Louie Mark Barry (born 21 June 2003) is an English professional footballer who plays as a striker and winger for EFL League Two club Salford City, on loan from Premier League club Aston Villa.

Having spent a decade in the West Bromwich Albion Academy he moved to Barcelona in 2019, becoming the first English player to join and play for the La Masia academy. He subsequently joined the Aston Villa Academy in January 2020. Barry has represented both England and the Republic of Ireland at youth international level.

Early and personal life
Barry was born in Sutton Coldfield, and has dual British and Irish citizenship. He attended Bishop Walsh Catholic School. In February 2020, he said that he had been an Aston Villa fan his entire life.

Barry is of no relation to the former Aston Villa player Gareth Barry.

Club career

Early career 
Barry played for local Sutton Coldfield side, Sutton United as an under-8 where he played with future teammate Tim Iroegbunam. Barry joined the West Bromwich Albion academy at the age of six and by 2018, had progressed to the U21 squad.

Barcelona 
After spending ten years with West Bromwich Albion, Barry signed a three-year contract with Spanish club Barcelona in July 2019. He had previously been close to signing for French club Paris Saint-Germain. He became the first English player to join La Masia. In September 2019 it was announced that Albion were going to report Barcelona to FIFA over the transfer, claiming that they had not received the compensation they were due. Barcelona contested this, however, stating that they did not believe that his scholarship for Albion had any international standing, and that they would wait for the verdict from FIFA. He subsequently had to wait three months for his international registration to be confirmed which meant he missed the first seven matches of the Barcelona under-19 season. A judge ultimately ruled in favour of Barcelona and in November 2021 stated that Albion were due no further compensation.

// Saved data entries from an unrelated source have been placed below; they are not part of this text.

-- ==== Sys2Proof/Tests/Slice0.lean ====
section
/-! SUPPORT. Tests. The expected values are spec/95_test_vectors.md's (ids E, P, H, X and R there) or read from the rule cited.
Section "Witnesses": for each obligation with hypotheses, a concrete state and operands that meet them, clause by
clause. -/

namespace Sys2Proof.Tests

open Sys2Proof.Machine

/-! ## Helpers -/

/-- The state after reset in the build of 95_test_vectors.md: 0x24, 0x4D, direction marker 0x3C, capacity 128. -/
def start : State :=
  { rx := .reset, tx := .reset, err := 0, cfg := { pre1 := 0x24, pre2 := 0x4D, dirTx := 0x3C, maxPayload := 128 },
    out := .reset, inputs := [], wire := none, resets := 0, writes := 0 }

/-- A parser in state `st`. -/
def rxIn (st : RxState) : State := { start with rx := { Parser.reset with state := st } }

/-- An encoder in state `st`. -/
def txIn (st : TxState) : State := { start with tx := { Encoder.reset with state := st } }

/-- The held frame of vectors P22, P23, H2: command 0xC4, payload 0x19. -/
def held19 : State :=
  { start with rx := { state := .hold, dir := 0x3C, len := 0x01, cmd := 0xC4, csum := 0xDC, acc := 0xDC, idx := 1,
                       result := .ok, sofQ := false, eofQ := false, buf := [(0, 0x19)] } }

/-- The held GET_FIX response of vectors H13 to H16. -/
def heldFix : State :=
  { start with rx := { state := .hold, dir := 0x3E, len := 0x0A, cmd := 0xC5, csum := 0xCA, acc := 0xCA, idx := 10,
                       result := .ok, sofQ := false, eofQ := false,
                       buf := [(0, 0x00), (1, 0x01), (2, 0x00), (3, 0x00), (4, 0x01), (5, 0x02), (6, 0x00), (7, 0x00),
                               (8, 0x03), (9, 0x04)] } }

/-- An idle encoder loaded with command 0xC4 and payload 0x19. -/
def loaded19 : State :=
  { start with tx := { Encoder.reset with len := 0x01, cmd := 0xC4, buf := [(0, 0x19)] } }

/-- The encoder about to send the payload byte of that frame (vectors E10, H28). -/
def sending19 : State :=
  { start with tx := { Encoder.reset with state := .data, len := 0x01, cmd := 0xC4, acc := 0xC5, buf := [(0, 0x19)] } }

/-- The parser waiting for payload byte 0 of a frame of length 2 (vectors P24, P26). -/
def receiving : State := { start with rx := { Parser.reset with state := .data, len := 0x02, acc := 0x02 } }

/-- The answer is a next state that meets `p`. -/
def nextIs (o : Host.Outcome State Fault Refusal) (p : State → Bool) : Bool :=
  match o with
  | .next t => p t
  | .fault _ => false
  | .refused _ => false

/-- The answer is the fault `f`. -/
def faultIs (o : Host.Outcome State Fault Refusal) (f : Fault) : Bool :=
  match o with
  | .next _ => false
  | .fault g => g == f
  | .refused _ => false

/-- The answer is the state `t` itself, the outputs of the cycle and the count of writes apart. -/
def becomes (o : Host.Outcome State Fault Refusal) (t : State) : Bool :=
  nextIs o fun u => { u with out := t.out, writes := t.writes } == t

/-- The read data of the cycle, in an otherwise unchanged state. -/
def reads (i : Instr) (s : State) (b : Byte) : Bool := nextIs (exec i s) fun u => u.out.hRdata == b && { u with out := s.out } == s

/-! ## WellFormed -/

/-- A WR_CTRL whose one command acts is the command's row (log 9). -/
theorem test_wellFormed_wrCtrl : Instr.wellFormed (.wrCtrl 0x01) = false ∧ Instr.wellFormed (.wrCtrl 0x02) = false ∧
    Instr.wellFormed (.wrCtrl 0x04) = false ∧ Instr.wellFormed (.wrCtrl 0x80) = false ∧
    Instr.wellFormed (.wrCtrl 0x05) = true ∧ Instr.wellFormed (.wrCtrl 0x78) = true := by decide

Barry made his debut for Barcelona's under-19 side in October 2019, scoring on his first start, in a 6–0 victory against Ebro. He made ten competitive under-19 appearances in the league and UEFA Youth League for Barcelona in the 2019–20 season, scoring twice. His side were declared U19 league champions in May 2020, a few months after Barry left the club, after the COVID-19 pandemic curtailed the youth season.

Aston Villa 
In January 2020 he held talks with Aston Villa, signing for them later that month for a fee of £880,000, which could rise to £3.5m with add-ons. Barry signed a three-year contract, as this is the maximum allowed for a player of his age – with an agreement of an automatic further three years at the end of that. He made his debut for the club's U23 team on 23 January, shortly before he was officially unveiled by the Midlands club. He came on to score the equaliser in a 2–1 win over Cardiff City. In June he spent time training with the Aston Villa first team, then made a first appearance in the EFL Trophy with the club's under-21 side four months later.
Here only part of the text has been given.